Внутренний жандарм («Луи Армстронг еврейского розлива», кассета 6)

{Пуск}ГОРСКИЙ: Как ты, Володя, считаешь — гражданам СССР гарантируется законом свобода, слова, свобода печати, свобода собраний, митингов и демонстраций? (Опять заготовка КГБ.)ВЫСОЦКИЙ: И тени свободы не наблюдается. Вспомни хотя бы: бульдозерную выставку художников, альманах отверженной литературы («Метрополь». — В.Г.), книгу «Доктор Живаго», демонстрацию на Красной площади против ввода совейских танков в Чехословакию... Не свободен и даже сам Господь Бог, ибо он не может вдруг изменить закон сотворенного им мира...

Г.: Если не может, то он (не сочти это за богохульство) не Бог, так как не всемогущ.

В.: Нет, может — если откажется от атрибута мудрости... Впрочем, есть одна-единственная, настоящая подлинная свобода, которой мы обладаем во всей полноте, — это свобода воображения...

Г.: Не отрицаю: оно безгранично. Но парадокс воображения заключается в том, что оно имеет много пограничников. Неужели тебе не знаком ни один пограничник или автоцензор, или самоцензор, назови, как хочешь...

В.: Внутренний жандарм. (Пожимает плечами.) Нет, не знаком мне сей гнусный тип.

Г.: Может, все-таки знаком? Потому что от самоцензуры больше всего страдают пишущие люди. (Без эмоций: повторяю многократно высказанную разным собеседникам мысль.) Самоцензура — это не сожженный черновик, а неумение писать иначе. Она — не информация, которую запрещают разглашать, а информация, которую мы (надо полагать, рефлекторно) не замечаем.
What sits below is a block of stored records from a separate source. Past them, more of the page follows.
-- ==== Sys2Proof/Machine/Control.lean ====
section
/-!
DEFINITION. The machine control and input/output group (46_control_io.md, R260 to R265) and the unassigned bytes (R267).
-/
namespace Sys2Proof.Machine

/-- `IN d8` with the answer of the host's `HostIn(d8)` hook: it may rewrite `IN_PORT[d8]`, and A is then loaded from it
(R264, R266). -/
def State.inputWith (s : State) (answer : Option Byte) (port : Byte) : State :=
  let s1 := match answer with
    | none => s
    | some v => s.writeInPort port v
  ({ s1 with a := s1.readInPort port } : State).advance 2

/-- `OUT d8` with the writes to `IN_PORT` that the host's `HostOut(d8, A)` hook makes after A is staged (R265, R266). -/
def State.outputWith (s : State) (writes : List (Byte × Byte)) (port : Byte) : State :=
  let s1 := s.writeOutPort port s.a
  (writes.foldl (fun t pv => t.writeInPort pv.1 pv.2) s1).advance 2

/-! ## The meanings; `IN` and `OUT` without hooks, as R266 lets a model take them (log entry 4) -/

/-- `NOP` (R260). -/
def execNop (s : State) : Result := .next (s.advance 1)

/-- An unassigned opcode byte: the fatal outcome, no state change (R267). -/
def execUnassigned (op : Byte) (s : State) : Result := s.raiseFatal op

/-- `HLT` (R261). -/
def execHlt (s : State) : Result := .next (({ s with halted := true } : State).advance 1)

/-- `OUT d8` (R265). -/
def execOut (d8 : Byte) (s : State) : Result := .next (s.outputWith [] d8)

/-- `IN d8` (R264). -/
def execInp (d8 : Byte) (s : State) : Result := .next (s.inputWith none d8)

/-- `DI` (R263). -/
def execDi (s : State) : Result := .next (({ s with ie := false } : State).advance 1)

/-- `EI` (R262). -/
def execEi (s : State) : Result := .next (({ s with ie := true } : State).advance 1)

end Sys2Proof.Machine
end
Самоцензура — не Венера, изображенная в купальнике для благообразности. Самоцензура — бесполая Венера, изображенная таковой в силу убежденности, что Венеру не следует изображать иным образом. Самоцензура — не «отредактированный стиль», а сам по себе стиль, которого мы не можем избежать...

В.: Отчего же? Я могу! Потому что для меня правда и внутренняя свобода превыше всего. Ничто так не освобождает меня, как правда, — и нигде так внутренняя свобода не нужна, как в поэзии: не зря поэзию называют еще «вольным ветром». Способен ли поэт понимать что к чему — если он живет с внутренним жандармом? Пушкин это хорошо понимал: не случайно в своем сонете он напутствовал: «...дорогою свободной иди, куда влечет тебя свободный ум...»

Г.: Отсутствием подобной свободы объясняется, замечу попутно, и то, почему ни один из советских поэтов, несмотря на их безусловное дарование, не создал ничего путного; ни один из них не сумел освободиться — хоть на мгновение — от самоцензуры.

В.: Я замечу грубее: внутренний жандарм привел версификаторов к творчеству, — прости за натурализм! — кастрированному их собственными руками. И что характерно: их стихи — просто смятые, раздавленные, разбитые яйца, белок и желток которых разлился, не обретя формы и не произведя на свет цыпленка, а белок и желток, как ты знаешь, — это исторические символы поэзии. Самое смешное, что среди этих куриц мужского пола я встречаю и многих, чтобы не сказать большинство, своих знакомых. (Смотрит на меня. Я невольно хватаюсь за мошонку.) Вообще-то я не имел в виду тебя.

Г.: Меня, то есть их, пожалеть надо, а ты смеешься...

В.: Да брось ты, старик! Они нуждаются не в сочувствии, а прежде всего в самоанализе, самопознании и в саморазоблачении всех выпестованных химер, позволивших им жить с внутренним жандармом. Преодоление внутреннего жандарма прежде всего требует преодоления их собственной ограниченности через беспощадность самооценки. Им нужно пройти (да и как иначе!) этот путь — ибо таким образом им удастся изменить и внешние предпосылки, создать общественную среду, которая не нуждается в цензуре и лакировке.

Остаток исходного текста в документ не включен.